Tonalité nettement différente dans cet extrait où la présence du narrateur est bien plus
discrète. Pas d’interventions directes, de jugements, ni d’aphorismes et pourtant, plus encore
que le texte précédent, cet ultime incipit nous montre la pertes d’illusions à l’œuvre autour du
personnage de Lucien. L’image de la chute qui était sensible dans la comparaison des
symboles animaliers de la partie précédente est réitérée différemment ici par la mention de la
« rue d’Enfer ». Une ambigüité subsiste cependant : l’enfer, c’est aussi ce qu’il quitte, c’es-à-
dire Paris.
Les pertes d’illusions sur l’argent et le luxe parisien du deuxième volet sont sensibles
ici non dans l’esprit de Lucien, mais dans sa situation même. En effet, le mirage de la fortune
s’est bel et bien évanoui : « dépensa que deux francs pour sa nourriture » ; il ne possédait plus
que cent sous ». Un élément narratif particulier met en valeur la construction romanesque : le
rappel du chemin parcourut dans l’autre sens (de la province vers Paris) montre la circularité
qui consacre l’échec du personnage3 : « il reconnut Mansle, cette petite ville où, dix-huit mois
auparavant, il était allé attendre Mme de Bargeton, le cœur plein d'amour, d'espérance et de
joie. » Mansle agit comme un repère, signe de l’échec mais aussi rappelle de la première
illusion majeure, celle de l’amour. On notera dans cette phrase, l’expression finale « le cœur
plein d'amour, d'espérance et de joie » qui calque presque4 les trois vertus théologales de la
première épitre aux corinthiens.

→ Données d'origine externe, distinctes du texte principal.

/-! ## `Mach.zeroise` -/

@[simp] theorem Mach.zeroise_lifeCycle (lo hi : Nat) : (m.zeroise lo hi).lifeCycle = m.lifeCycle := rfl
@[simp] theorem Mach.zeroise_runState (lo hi : Nat) : (m.zeroise lo hi).runState = m.runState := rfl
@[simp] theorem Mach.zeroise_role (lo hi : Nat) : (m.zeroise lo hi).role = m.role := rfl
@[simp] theorem Mach.zeroise_ringBroken (lo hi : Nat) : (m.zeroise lo hi).ringBroken = m.ringBroken := rfl
@[simp] theorem Mach.zeroise_supply (lo hi : Nat) : (m.zeroise lo hi).supply = m.supply := rfl
@[simp] theorem Mach.zeroise_law (lo hi : Nat) : (m.zeroise lo hi).law = m.law := rfl
@[simp] theorem Mach.zeroise_refSrc (lo hi : Nat) : (m.zeroise lo hi).refSrc = m.refSrc := rfl
@[simp] theorem Mach.zeroise_regs (lo hi : Nat) : (m.zeroise lo hi).regs = m.regs := rfl
@[simp] theorem Mach.zeroise_power (lo hi : Nat) : (m.zeroise lo hi).power = m.power := rfl
@[simp] theorem Mach.zeroise_chain (lo hi : Nat) : (m.zeroise lo hi).chain = m.chain := rfl
@[simp] theorem Mach.zeroise_fly (lo hi : Nat) : (m.zeroise lo hi).fly = m.fly := rfl
@[simp] theorem Mach.zeroise_spin (lo hi : Nat) : (m.zeroise lo hi).spin = m.spin := rfl
@[simp] theorem Mach.zeroise_prog (lo hi : Nat) : (m.zeroise lo hi).prog = m.prog := rfl
@[simp] theorem Mach.zeroise_sense (lo hi : Nat) : (m.zeroise lo hi).sense = m.sense := rfl
@[simp] theorem Mach.zeroise_safety (lo hi : Nat) : (m.zeroise lo hi).safety = m.safety := rfl
@[simp] theorem Mach.zeroise_pair (lo hi : Nat) : (m.zeroise lo hi).pair = m.pair := rfl
@[simp] theorem Mach.zeroise_time (lo hi : Nat) : (m.zeroise lo hi).time = m.time := rfl
@[simp] theorem Mach.zeroise_host (lo hi : Nat) : (m.zeroise lo hi).host = m.host := rfl
@[simp] theorem Mach.zeroise_can0 (lo hi : Nat) : (m.zeroise lo hi).can0 = m.can0 := rfl
@[simp] theorem Mach.zeroise_can1 (lo hi : Nat) : (m.zeroise lo hi).can1 = m.can1 := rfl
@[simp] theorem Mach.zeroise_mgmt (lo hi : Nat) : (m.zeroise lo hi).mgmt = m.mgmt := rfl
@[simp] theorem Mach.zeroise_latches (lo hi : Nat) : (m.zeroise lo hi).latches = m.latches := rfl
@[simp] theorem Mach.zeroise_out (lo hi : Nat) : (m.zeroise lo hi).out = m.out := rfl
@[simp] theorem Mach.zeroise_answer (lo hi : Nat) : (m.zeroise lo hi).answer = m.answer := rfl
@[simp] theorem Mach.zeroise_freeTick (lo hi : Nat) : (m.zeroise lo hi).freeTick = m.freeTick := rfl

/-! ## `Mach.mark` -/

@[simp] theorem Mach.mark_lifeCycle (t : Timer) : (m.mark t).lifeCycle = m.lifeCycle := rfl
@[simp] theorem Mach.mark_runState (t : Timer) : (m.mark t).runState = m.runState := rfl
@[simp] theorem Mach.mark_role (t : Timer) : (m.mark t).role = m.role := rfl
@[simp] theorem Mach.mark_ringBroken (t : Timer) : (m.mark t).ringBroken = m.ringBroken := rfl
@[simp] theorem Mach.mark_supply (t : Timer) : (m.mark t).supply = m.supply := rfl
@[simp] theorem Mach.mark_law (t : Timer) : (m.mark t).law = m.law := rfl
@[simp] theorem Mach.mark_refSrc (t : Timer) : (m.mark t).refSrc = m.refSrc := rfl
@[simp] theorem Mach.mark_regs (t : Timer) : (m.mark t).regs = m.regs := rfl
@[simp] theorem Mach.mark_mem (t : Timer) : (m.mark t).mem = m.mem := rfl
@[simp] theorem Mach.mark_chain (t : Timer) : (m.mark t).chain = m.chain := rfl
@[simp] theorem Mach.mark_fly (t : Timer) : (m.mark t).fly = m.fly := rfl
@[simp] theorem Mach.mark_spin (t : Timer) : (m.mark t).spin = m.spin := rfl
@[simp] theorem Mach.mark_prog (t : Timer) : (m.mark t).prog = m.prog := rfl
@[simp] theorem Mach.mark_sense (t : Timer) : (m.mark t).sense = m.sense := rfl
@[simp] theorem Mach.mark_safety (t : Timer) : (m.mark t).safety = m.safety := rfl
@[simp] theorem Mach.mark_pair (t : Timer) : (m.mark t).pair = m.pair := rfl
@[simp] theorem Mach.mark_time (t : Timer) : (m.mark t).time = m.time := rfl
@[simp] theorem Mach.mark_host (t : Timer) : (m.mark t).host = m.host := rfl
@[simp] theorem Mach.mark_can0 (t : Timer) : (m.mark t).can0 = m.can0 := rfl
@[simp] theorem Mach.mark_can1 (t : Timer) : (m.mark t).can1 = m.can1 := rfl
@[simp] theorem Mach.mark_memi (t : Timer) : (m.mark t).memi = m.memi := rfl
@[simp] theorem Mach.mark_mgmt (t : Timer) : (m.mark t).mgmt = m.mgmt := rfl
@[simp] theorem Mach.mark_latches (t : Timer) : (m.mark t).latches = m.latches := rfl
@[simp] theorem Mach.mark_out (t : Timer) : (m.mark t).out = m.out := rfl
@[simp] theorem Mach.mark_answer (t : Timer) : (m.mark t).answer = m.answer := rfl
@[simp] theorem Mach.mark_freeTick (t : Timer) : (m.mark t).freeTick = m.freeTick := rfl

Saint Paul y invoque la nécessité d’amour, d’espérance et de
foi; et c’est bien de foi au sens large qu’il manque à Lucien - foi en Dieu sans doute, mais
d’abord foi en lui-même, telle qu’en manifestera David dans l’adversité : quand tout
s’opposera et semblera lui indiquer l’échec de son invention, David continuera à chercher et
finira par trouver. Jamais Lucien, face à la difficulté n’agira de la sorte, préférant la vie de
luxe à celle de besogne lente et si peu romanesque que choisira son ami.
3
On notera que pour Mme de Bargeton, le retour à Angoulême ne tient pas de l’échec. Elle aura, au final montré
une capacité d’adaptation à Paris bien supérieure à Lucien, sachant revenir en province rehaussée par un mari
influent. Elle s’avère personnage moderne, aristocrate acceptant de se marier avec un roturier puissant, dont elle
sait qu’il symbolise et réalise la réussite plus que la petite noblesse provinciale.
4
Le calque est remarquable - la différence ne se situant qu’à un son près : joie/ foi.